Every three months a different 'buzz' topic will be featured. The first is "financial literary and job training, and information about these issues will be distributed through barbers to fathers around the country" -- an effort also paid for with taxpayer money. So in other words, every quarter the HHS will circulate millions of dollars in "information" to barbershops and have barbers hand out, in place of sugary Tootsie Pops, unsolicited fathering tips to guys who just want a simple haircut.
Not for nothing, but it sure does seem like the government is now inserting itself into the barbershop business too. What next? Is an edict going to come down from the Obama administration that the Sports Illustrated swimsuit edition has to be changed up for Parents Magazine and every male customer must receive a complimentary government-issued copy of "What to Expect When You're Expecting?"
At any rate, over a rack of ribs, collard greens, and cornbread Obama told the four men that the objective is to "work with barbershops to figure out how we can get better information to fathers about resources that are available to them so they can find job training programs...[and]... support groups for fathers."
Maybe someone should suggest that for Father's Day Barack Obama do the men and women of America a solid and volunteer to return to Chicago permanently. If only Obama were living in Chicago and getting his bimonthly low cut at the Hyde Park Hair Salon, unemployed fathers wouldn't need a barber to steer them toward a job training program.

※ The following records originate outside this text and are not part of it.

-- ==== Sys2Proof/Machine/Borrow.lean ====
section
/-! DEFINITION. Borrowing across rows (R208 to R211): the donors of a row, the take-over of a donor, and a row that has none. -/

namespace Sys2Proof.Machine

/-- WITNESS or SHADOW-DENSE. -/
def Plan.rotates (p : Plan) : Bool := p.isWitness || p.isDense

/-- The candidates of a borrowing row, in order (R208). -/
def State.donors (s : State) (r : Row) : List Row :=
  ([if 0 < r.val then some (r.val - 1) else none, some (r.val + 1), if 1 < r.val then some (r.val - 2) else none, some (r.val + 2)].filterMap
    (fun x => x.bind (finOf 24))).filter (fun d => decide (d.val < s.rows))

/-- The first candidate with a reserve that it lends to no row. -/
def State.donorFor (s : State) (r : Row) : Option Row :=
  (s.donors r).find? (fun d => (s.shd.rows.at d).reserve ≠ 31 && (s.shd.rows.at d).lendTo = 31)

/-- The row's own donor still serves it. -/
def State.donorHolds (s : State) (r : Row) : Bool :=
  match finOf 24 (s.shd.rows.at r).donor.toNat with
  | some d => (s.shd.rows.at d).lendTo = BitVec.ofNat 5 r.val
  | none => false

/-- Contexts with a plan, not yet stopped, whose plan satisfies a condition. -/
def State.runningWith (s : State) (p : Plan → Bool) : List Ctx :=
  allCtx.filter (fun c => match s.planOf c with
    | some q => s.hasPlan c && decide ((s.ctx c).pass.st ≠ .stopped) && p q | none => false)

/-- No candidate qualifies (R211): the row borrows all the same, having no free spare (R208); SHADOW_NO_DONOR stops the contexts whose
slots have nowhere to run. -/
def noDonor (s : State) (r : Row) : State :=
  let cs := s.runningWith (fun p => p.rotates && p.onSpare r)
  let s := s.onRow r (fun x => { x with noDonor := true, borrow := true, donor := 31 })
  let s := s.emit { code := 0x5105, cls := .u, unit := uSlice (rowSlice r), p16 := BitVec.ofNat 16 r.val, p32 := ctxMask cs }
  s.each cs (fun s c => abortStopCtx s c 0x5105)

/-- A row served by a donor: SHADOW_BORROW at first, SHADOW_DONOR_CHANGE after. A pattern on the reserve so called ends (R370). -/
def takeDonor (s : State) (r d : Row) : State :=
  let x := s.shd.rows.at r
  let lent := uArr (arrOf d (s.shd.rows.at d).reserve.toNat)
  let s := cutPatterns s (fun q => q.unit = lent) 2
  let s := s.onRow r (fun y => { y with borrow := true, donor := BitVec.ofNat 5 d.val })
  let s := noteUse (s.onRow d (fun y => { y with lendTo := BitVec.ofNat 5 r.val }))
  if x.borrow then
    s.emit { code := 0x5104, unit := uSlice (rowSlice r), p16 := BitVec.ofNat 16 r.val, p32 := BitVec.ofNat 32 (d.val + 65536 * x.donor.toNat) }
  else s.emit { code := 0x5103, unit := uSlice (rowSlice r), p16 := BitVec.ofNat 16 r.val, p32 := BitVec.ofNat 32 d.val }

/-- At a boundary: a row without a free spare takes a donor, or changes one that has left (R209, R210). -/
def borrowCheck (s : State) (r : Row) : State :=
  let x := s.shd.rows.at r
  if !x.ready || decide (0 < x.freeSpares) || x.noDonor || (x.borrow && s.donorHolds r) then s
  else match s.donorFor r with
    | some d => takeDonor s r d
    | none => noDonor s r

/-- A row that no loaded context uses borrows as soon as it has no free spare: there is no boundary to wait for (R208, R209; DEDUCED,
log 38). -/
def idleBorrow (s : State) (r : Row) : State := if (s.ctxsOfRow r).isEmpty then borrowCheck s r else s

end Sys2Proof.Machine
end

Moreover, unlike women's beauty parlors, which are always buzzing with non-stop chatter, barbershops can become refuges for men. At Mason's the big attractions are board games and "trash talk." Maybe Obama can change it, but right now what you won't hear is a Nurney's patron asking for parenting tips from "Big O" Gamble as he maneuvers a straight-edge razor around an Adam's apple.
Moreover, during the unscheduled Ribs, Razor Strops and Hot Shave session, in addition to revealing that he's planning to spend even more of our hard-earned money on yet another useless government initiative, Barack Obama also sent a mixed message.
Just a few weeks after advocating for same-sex marriage, America's "first gay president" actually said that "It turns out that with the father being involved, the kids are less likely to do drugs ... girls are less likely to get pregnant. And so that message is something that we want to make sure gets out there."
Despite the well-meaning Father's Day effort, unless the President is open to either revising his current stance on gay marriage or changing the name of the "Fatherhood Buzz" to the "Personhood Buzz" or "Parenthood Buzz," it might be best if he sticks exclusively to unscheduled BBQ luncheons with "Big O" and Nurney and refrain from offering anymore unwanted advice.